Your assignment: Only a number is expected: how many lines in these records mention the word "unmarked"?

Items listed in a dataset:

/-- A DAB runner's state (R168 to R194). -/
structure DabState where
  /-- FULL, CONCEAL, FIC_TIMEOUT, MOT_TIMEOUT (R193), and the setting due at the next CIF. -/
  full : Bool := true
  /-- CONCEAL (R193). -/
  conceal : Nat := 3
  /-- FIC_TIMEOUT in s (R193). -/
  ficTimeout : Nat := 30
  /-- MOT_TIMEOUT in s (R193). -/
  motTimeout : Nat := 60
  /-- Setting that takes effect at the next CIF (R193). -/
  next : Option (List Byte) := none
  /-- Frame timing is found (R171 step 2). -/
  timing : Bool := false
  /-- Consecutive frames whose PRS correlated, and that failed (R169). -/
  prsOkRun : Nat := 0
  /-- Consecutive frames whose PRS did not correlate (R169). -/
  prsBadRun : Nat := 0
  /-- A FIB has passed since frame timing was found; consecutive frames without one (R169). -/
  fibSeen : Bool := false
  /-- Consecutive frames without a FIB that passed (R169). -/
  noFibRun : Nat := 0
  /-- RF instant of the last frame received, for the FIBs of frames that never came (R191). -/
  lastFrame : Option D := none
  /-- Capture timestamp of the last CIF received (R191). -/
  lastTs : Option D := none
  /-- CIFs stored since step 2 of R171 (R177), at most 16 counted. -/
  stored : Nat := 0
  /-- The ring of 16 CIFs, newest first (R177). -/
  ring : List CifRec := []
  /-- Capture timestamps of the last 64 CIFs, newest first (R185, R188). -/
  stamps : List D := []
  /-- Null-symbol powers of the last 8 frames, newest first: position, carrier (R172). -/
  nulls : List (List (List Nat)) := []
  /-- The EId, when known, and the EId on which lock was held (R193). -/
  eid : Option (BitVec 16) := none
  /-- The EId on which lock was held last (R193). -/
  lockedEid : Option (BitVec 16) := none
  /-- A WIN_TUNE has changed the frequency, and which ensemble it carries is not yet known (R170). -/
  retuned : Bool := false
  /-- Database (R174, R194). -/
  complete : Bool := false
  /-- The database met more components than it has handles (R175). -/
  overflow : Bool := false
  /-- Ensemble label, once received (R194). -/
  label : Option (List Byte) := none
  /-- Character set of the label (R194). -/
  charset : Byte := 0
  /-- Extended country code (R194). -/
  ecc : Byte := 0
  /-- Local time offset (R194). -/
  lto : Byte := 0
  /-- UTC of FIG 0/10: seconds and milliseconds (R194). -/
  utc : Option (W × BitVec 16) := none
  /-- CIF count of the last CIF (R194). -/
  cifCount : BitVec 16 := 0
  /-- The current organisation (R174). -/
  org : DabOrg := {}
  /-- What FIGs marked "next" say (R174, R180). -/
  nextOrg : DabOrg := {}
  /-- Component records by handle (R175, R182, R194). -/
  comps : List (Byte × DabComp) := []
  /-- Handles whose component is absent at present: handle, SId, SCIdS (R175). -/
  kept : List (Byte × W × Byte) := []
  /-- Labels of services: SId, label, character set, short-label mask (FIG 1/1, 1/5). -/
  labels : List (W × List Byte × Byte × BitVec 16) := []
  /-- Labels of components: SId and SCIdS, label, character set (FIG 1/4). -/
  compLabels : List ((W × Byte) × List Byte × Byte) := []
  /-- First user application type of a component: SId, SCIdS, type (FIG 0/13). -/
  uapps : List ((W × Byte) × BitVec 16) := []
  /-- Subchannels with FEC scheme 1 (FIG 0/14). -/
  fec : List (Fin 64) := []
  /-- Programme types of services (R174). -/
  ptys : List (W × Byte) := []
  /-- Announcement support of services (R174). -/
  announce : List (W × BitVec 16) := []
  /-- Clusters whose announcement runs (FIG 0/19). -/
  switching : List Byte := []
  /-- Subchannels in DAB+ superframe synchronisation, with consecutive failed fire codes and the logical frames since the last start
  (R186). -/
  superSync : List (Fin 64 × Nat × Nat) := []
  /-- What the outer code of a packet subchannel with FEC scheme 1 holds (R179). -/
  outer : List (Fin 64 × List Byte) := []
  /-- Channel bit error ratio of each subchannel in 0.05 % (R178). -/
  ber : List (Fin 64 × Byte) := []
  /-- Reconfiguration pending: the count of the CIF at which it takes place (R180). -/
  reconf : Option (BitVec 16) := none
  /-- The last 4 frames, newest first (R192). -/
  ticks : List DabTick := []
  /-- Outcomes of the last FIBs, newest first (R192). -/
  fibHist : List Bool := []
  /-- Positions that have contributed since the last frame end, and that contributed to the last frame (R172, R192). -/
  contribNow : Nat := 0
  /-- Positions that contributed to the last frame (R192). -/
  contrib : Nat := 0
  /-- FIC_TIMEOUT has been reported (R176). -/
  timeoutRaised : Bool := false
  deriving DecidableEq, Repr

/-- A cell of the DRM store: 6-bit I, 6-bit Q and 4-bit channel state, 0 for erasure (R204). -/
abbrev DrmCell := BitVec 6 × BitVec 6 × BitVec 4

/-- What a DRM runner keeps of a leg (R200, R201). -/
structure DrmLeg where
  /-- Consecutive symbols in which the leg is unmarked, at most 4 counted. -/
  clean : Nat := 4
  /-- Gain reference cells received while it was unmarked, newest symbol first: carrier, value received, value known. -/
  gains : List (List (Nat × IQ × IQ)) := []
  deriving DecidableEq, Repr

/-- What one frame leaves for the means of R213. -/
structure DrmTick where
  /-- Power of each position, in 0.01 dBm at the RF_INn pin. -/
  powers : List Int
  /-- Combined MER in 0.25 dB. -/
  mer : Nat
  /-- Weighted MER in 0.25 dB. -/
  wmer : Nat
  /-- Carrier offset in Hz. -/
  offset : Int
  /-- Delay spread in 0.05 ms. -/
  spread : Nat
  /-- Doppler spread in 0.1 Hz. -/
  doppler : Nat
  /-- MER of each position in 0.25 dB. -/
  legMer : List Nat
  deriving DecidableEq, Repr

/-- A DRM runner's state (R196 to R215). -/
structure DrmState where
  /-- MODES, CONCEAL, MOT_TIMEOUT (R214), and the setting due at the next frame. -/
  modes : BitVec 4 := 15
  /-- CONCEAL (R214). -/
  conceal : Nat := 3
  /-- MOT_TIMEOUT in s (R214). -/
  motTimeout : Nat := 60
  /-- Setting that takes effect at the next frame (R214). -/
  next : Option (List Byte) := none
  /-- Robustness mode found, with frame timing (R197). -/
  mode : Option (Fin 5) := none
  /-- Consecutive frames whose time reference did not correlate (R198). -/
  timeBadRun : Nat := 0
  /-- Consecutive frames whose FAC failed (R198). -/
  facBadRun : Nat := 0
  /-- Capture timestamp of the last frame received (R209). -/
  lastTs : Option D := none
  /-- Capture timestamps of the last 64 frames, newest first (R206, R212). -/
  stamps : List D := []
  /-- Frames stored since step 2 of R199 (R204). -/
  stored : Nat := 0
  /-- The cell store: frames, newest first, at most 6; symbols; cells (R204). -/
  cells : List (List (List DrmCell)) := []
  /-- The legs by position (R200, R201). -/
  legs : Vector DrmLeg 4 := Vector.replicate 4 {}
  /-- A FAC has passed since frame timing was found (R202). -/
  facValid : Bool := false
  /-- A complete SDC has been received since lock (R203). -/
  sdcComplete : Bool := false
  /-- Lock has been held since the runner became active (R198). -/
  everLocked : Bool := false
  /-- Spectrum occupancy of the FAC (R202). -/
  so : Byte := 0
  /-- Long interleaving (R202). -/
  longIl : Bool := false
  /-- MSC constellation (R202). -/
  mscQam : Byte := 0
  /-- SDC constellation (R202). -/
  sdcQam : Byte := 0
  /-- Number of audio services (R202). -/
  nAudio : Byte := 0
  /-- Number of data services (R202). -/
  nData : Byte := 0
  /-- Reconfiguration index of the FAC (R202, R207). -/
  reconf : Byte := 0
  /-- Short IDs of the services that the FAC lists (R202). -/
  listed : List (Fin 4) := []
  /-- A reconfiguration is pending (R207). -/
  pendingReconf : Bool := false
  /-- The next configuration, once it has arrived: service and stream records (R207). -/
  nextConf : Option (List (Fin 4 × List Byte) × List (Fin 4 × List Byte)) := none
  /-- Service records of the SDC, by short ID (R203, R215). -/
  services : List (Fin 4 × List Byte) := []
  /-- Stream records of the SDC, by number (R203, R215). -/
  streams : List (Fin 4 × List Byte) := []
  /-- Services whose label has been received since lock (R203). -/
  labels : List (Fin 4) := []
  /-- Services whose audio or application information has been received since lock (R203). -/
  infos : List (Fin 4) := []
  /-- UTC seconds and local offset of SDC type 8. -/
  utc : Option (W × Byte) := none
  /-- The bytes of each stream in the last decoded frame (R205). -/
  decoded : List (Fin 4 × List Byte) := []
  /-- The last 4 frames, newest first (R213). -/
  ticks : List DrmTick := []
  /-- Outcomes of the last FACs, newest first (R213). -/
  facHist : List Bool := []
  /-- Outcomes of the last SDCs, newest first (R213). -/
  sdcHist : List Bool := []
  /-- Positions that contributed to the last frame (R200, R213). -/
  contrib : Nat := 0
  deriving DecidableEq, Repr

Problem solution: 2